-- ==== Sys2Proof/Machine/Vector.lean ====
section
/-! DEFINITION. The vector words (R54-R56, R72, R487): their encodings, their schedule of reads and writes, and one meaning each. -/

namespace Sys2Proof.Machine

/-- The fields of a vector word (R54). -/
structure VF where
  op   : Nat
  fmt  : Nat
  a    : Nat
  b    : Nat
  d    : Nat
  n    : Nat
  rnd  : Nat
  ss   : Nat
  bs   : Bool
  sub  : Nat
  fmt2 : Nat
  deriving DecidableEq, Repr

/-- The fields of a vector word (R54). -/
def VF.of (w : Nat) : VF :=
  { op := bitsOf w 63 58, fmt := bitsOf w 57 55, a := bitsOf w 54 52, b := bitsOf w 51 49, d := bitsOf w 48 46,
    n := cnt12 (bitsOf w 45 34), rnd := bitsOf w 33 32, ss := bitsOf w 31 27, bs := bitOf w 26, sub := bitsOf w 23 20,
    fmt2 := bitsOf w 19 16 }

/-- The formats an operation takes (R55). -/
def vFormats (op : Nat) : List Nat :=
  if op = 0x23 ∨ (0x26 ≤ op ∧ op ≤ 0x2A) then [0, 1, 2]
  else if op = 0x2C then [0, 1, 2, 3, 4, 5, 6]
  else if op = 0x2E then [3, 4]
  else [0, 1, 2, 3, 4]

/-- The sub-operations an operation defines are 0 to this number (R55, R72). -/
def vSubTop (op : Nat) : Nat :=
  if op = 0x26 then 1 else if op = 0x2B then 2 else if op = 0x2C then 2 else if op = 0x2D then 3 else if op = 0x2E then 3 else 0

/-- Elements in one 64-byte chunk of FMT (R54). -/
def VF.perChunk (v : VF) : Nat := 512 / widthOf v.fmt
/-- Elements of the word. -/
def VF.elems (v : VF) : Nat := v.n * v.perChunk
/-- The word is a VCVT that encodes (1) or decodes (2) MX blocks; 0 otherwise (R72). -/
def VF.mx (v : VF) : Nat := if v.op = 0x2C then v.sub else 0
/-- The destination format. -/
def VF.dst (v : VF) : Nat := if v.op = 0x2C then v.fmt2 else v.fmt

/-- The MX pairings of VCVT (R72). -/
def VF.mxOk (v : VF) : Bool :=
  if v.mx = 1 then [0, 1, 2].contains v.fmt && [3, 5, 6, 7, 8, 9].contains v.fmt2 && decide (v.elems % 32 = 0)
  else if v.mx = 2 then [3, 5, 6].contains v.fmt && [0, 1, 2].contains v.fmt2 && decide (v.elems % 32 = 0)
  else true

/-- The encoding is valid (R45, R54-R56, R72). -/
def VF.valid (v : VF) (w : Nat) : Bool :=
  onlyFields w [(57, 55), (54, 52), (51, 49), (48, 46), (45, 34), (33, 32), (31, 27), (26, 26), (23, 20), (19, 16)] &&
  (vFormats v.op).contains v.fmt && decide (v.sub ≤ vSubTop v.op) &&
  decide (v.fmt2 ≤ (if v.op = 0x2C then 10 else 0)) &&
  !(v.bs && decide (v.b ≠ 0)) && !(v.bs && decide (v.op = 0x2B)) && !(v.bs && decide (v.rnd = 3)) &&
  !(v.bs && decide (v.op = 0x2F) && decide (v.a ≠ 0)) && v.mxOk

/-- The operation reads operand B per element. -/
def VF.binary (v : VF) : Bool :=
  [0x20, 0x21, 0x22, 0x23, 0x24, 0x25, 0x2D].contains v.op || (decide (v.op = 0x26) && decide (v.sub = 1)) ||
  (decide (v.op = 0x2E) && decide (v.sub < 3))
/-- The word reads operand A from memory. -/
def VF.readsA (v : VF) : Bool := !(v.bs && decide (v.op = 0x2F))
/-- The word reads operand B from memory. -/
def VF.readsB (v : VF) : Bool := v.binary && !v.bs
/-- The word reads its destination (VFMA). -/
def VF.readsD (v : VF) : Bool := decide (v.op = 0x23)
/-- The word writes memory through AGD. -/
def VF.writesD (v : VF) : Bool := decide (v.op ≠ 0x2B)
/-- Uses of AGB for MX scales, one for each 64 blocks (R72). -/
def VF.scaleUses (v : VF) : Nat := if v.mx = 0 then 0 else ceilDiv (v.elems / 32) 64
::::
Scan the records above for lines with the word "contains". Then report how many there are, as a bare number.

4